| Exercise material |

theorem good_svbLink {a0 a1} (h : Good g s) : Good g (svbLink a0 a1 s) := by
  delta svbLink
  refine good_set ?_
  exact good_set (by assumption)

theorem good_svEngage (h : Good g s) : Good g (svEngage s) := by
  delta svEngage
  extract_lets +onlyGivenNames -merge -useContext -underBinder x2_0 x2_1 x2_2 x2_3 x2_4 x2_5 x2_6
  have hx2_0 : Good g x2_0 := by
    exact good_inc (by assumption)
  clear_value x2_0
  have hx2_1 : Good g x2_1 := by
    exact good_inc (by assumption)
  clear_value x2_1 x2_2 x2_3 x2_4
  have hx2_5 : Good g x2_5 := by
    unfold x2_5
    refine good_upd ?_
    assumption
  clear_value x2_5
  have hx2_6 : Good g x2_6 := by
    refine good_svbLink ?_
    refine good_set ?_
    exact good_set (by assumption)
  clear_value x2_6
  refine good_raise ?_
  refine good_portLeave ?_
  exact good_setState (by assumption)

theorem good_svDisengage (h : Good g s) : Good g (svDisengage s) := by
  delta svDisengage
  extract_lets +onlyGivenNames -merge -useContext -underBinder x2_0 x2_1 x2_2 x2_3
  clear_value x2_0 x2_1
  have hx2_2 : Good g x2_2 := by
    unfold x2_2
    refine good_upd ?_
    assumption
  clear_value x2_2
  have hx2_3 : Good g x2_3 := by
    refine good_svbLink ?_
    refine good_set ?_
    exact good_set (by assumption)
  clear_value x2_3
  refine good_raise ?_
  refine good_portReturn ?_
  exact good_setState (by assumption)

theorem good_evalCauses (h : Good g s) : Good g (evalCauses s) := by
  delta evalCauses
  extract_lets +onlyGivenNames -merge -useContext -underBinder x2_0
  clear_value x2_0
  refine good_showFault ?_
  refine ite_ind ?_ ?_
  · exact good_svEngage (by assumption)
  · refine ite_ind ?_ ?_
    · exact good_svDisengage (by assumption)
    · assumption

theorem good_setCause {a0 a1} (h : Good g s) : Good g (setCause a0 a1 s) := by
  delta setCause
  refine good_evalCauses ?_
  exact good_set (by assumption)

theorem good_enterRecovery (h : Good g s) : Good g (enterRecovery s) := by
  delta enterRecovery
  refine good_setCause ?_
  refine good_set ?_
  exact good_setState (by assumption)

theorem good_measureRunning {a0} (h : Good g s) : Good g (measureRunning a0 s) := by
  delta measureRunning
  split
  · exact good_putEntry (by assumption)
  · assumption

theorem good_measureRetirement (h : Good g s) : Good g (measureRetirement s) := by
  delta measureRetirement
  split
  · exact good_putEntry (by assumption)
  · assumption

theorem good_loadFirmware (h : Good g s) : Good g (loadFirmware s) := by
  delta loadFirmware
  split
  · extract_lets +onlyGivenNames -merge -useContext -underBinder x4_0
    clear_value x4_0
    exact good_dramWrite (by assumption)
  · assumption

theorem good_coldBoot (h : Good g s) : Good g (coldBoot s) := by
  delta coldBoot
  split
  · rename_i v2_0 v2_1 q2_0
    have hv2_1 : Good g v2_1 := good2_eq q2_0 (by
      exact good_latchRecord (by assumption))
    extract_lets +onlyGivenNames -merge -useContext -underBinder x4_0
    have hx4_0 : Good g x4_0 := by
      exact good_evalCauses (by assumption)
    clear_value x4_0
    split
    · rename_i v4_0 v4_1 q4_0
      have hv4_1 : Good g v4_1 := good2_eq q4_0 (by
        exact good_bootSelect (by assumption))
      refine ite_ind ?_ ?_
      · exact good_enterRecovery (by assumption)
      · extract_lets +onlyGivenNames -merge -useContext -underBinder x8_0 x8_1
        clear_value x8_0
        have hx8_1 : Good g x8_1 := by
          unfold x8_1
          refine good_upd ?_
          assumption
        clear_value x8_1
        split
        · rename_i v8_0 v8_1 q8_0
          have hv8_1 : Good g v8_1 := good2_eq q8_0 (by
            exact good_bootSelect (by assumption))
          split
          · rename_i v10_0 v10_1 q10_0
            have hv10_1 : Good g v10_1 := good2_eq q10_0 (by
              exact good_bootSelect (by assumption))
            split
            · rename_i v12_0 v12_1 q12_0
              have hv12_1 : Good g v12_1 := good2_eq q12_0 (by
                exact good_bootMemory (by assumption))
              extract_lets +onlyGivenNames -merge -useContext -underBinder x14_0 x14_1 x14_2
              have hx14_0 : Good g x14_0 := by
                exact good_writeDefaultRights (by assumption)
              clear_value x14_0
              have hx14_1 : Good g x14_1 := by
                unfold x14_1
                split
                · exact good_applyRights (by assumption)
                · assumption
              clear_value x14_1
              have hx14_2 : Good g x14_2 := by
                refine good_measureRunning ?_
                refine good_measureRunning ?_
                refine good_measureRetirement ?_
                refine good_measureRunning ?_
                exact good_measureRunning (by assumption)
              clear_value x14_2
              split
              · rename_i v14_0 v14_1 q14_0
                have hv14_1 : Good g v14_1 := good2_eq q14_0 (by
                  refine good_bootStore ?_
                  exact good_loadFirmware (by assumption))
                extract_lets +onlyGivenNames -merge -useContext -underBinder x16_0 x16_1 x16_2
                clear_value x16_0
                have hx16_1 : Good g x16_1 := by
                  unfold x16_1
                  refine good_upd ?_
                  assumption
                clear_value x16_1 x16_2
                exact good_bootEnd (by assumption)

| What is expected |
When the line with "clear_value x2_0 x2_1" is reached in the data above, begin copying, and stop after the line with "v2_0 v2_1 q2_0"; copy each line exactly, both ends included.

| Response box |
  clear_value x2_0 x2_1
  have hx2_2 : Good g x2_2 := by
    unfold x2_2
    refine good_upd ?_
    assumption
  clear_value x2_2
  have hx2_3 : Good g x2_3 := by
    refine good_svbLink ?_
    refine good_set ?_
    exact good_set (by assumption)
  clear_value x2_3
  refine good_raise ?_
  refine good_portReturn ?_
  exact good_setState (by assumption)

theorem good_evalCauses (h : Good g s) : Good g (evalCauses s) := by
  delta evalCauses
  extract_lets +onlyGivenNames -merge -useContext -underBinder x2_0
  clear_value x2_0
  refine good_showFault ?_
  refine ite_ind ?_ ?_
  · exact good_svEngage (by assumption)
  · refine ite_ind ?_ ?_
    · exact good_svDisengage (by assumption)
    · assumption

theorem good_setCause {a0 a1} (h : Good g s) : Good g (setCause a0 a1 s) := by
  delta setCause
  refine good_evalCauses ?_
  exact good_set (by assumption)

theorem good_enterRecovery (h : Good g s) : Good g (enterRecovery s) := by
  delta enterRecovery
  refine good_setCause ?_
  refine good_set ?_
  exact good_setState (by assumption)

theorem good_measureRunning {a0} (h : Good g s) : Good g (measureRunning a0 s) := by
  delta measureRunning
  split
  · exact good_putEntry (by assumption)
  · assumption

theorem good_measureRetirement (h : Good g s) : Good g (measureRetirement s) := by
  delta measureRetirement
  split
  · exact good_putEntry (by assumption)
  · assumption

theorem good_loadFirmware (h : Good g s) : Good g (loadFirmware s) := by
  delta loadFirmware
  split
  · extract_lets +onlyGivenNames -merge -useContext -underBinder x4_0
    clear_value x4_0
    exact good_dramWrite (by assumption)
  · assumption

theorem good_coldBoot (h : Good g s) : Good g (coldBoot s) := by
  delta coldBoot
  split
  · rename_i v2_0 v2_1 q2_0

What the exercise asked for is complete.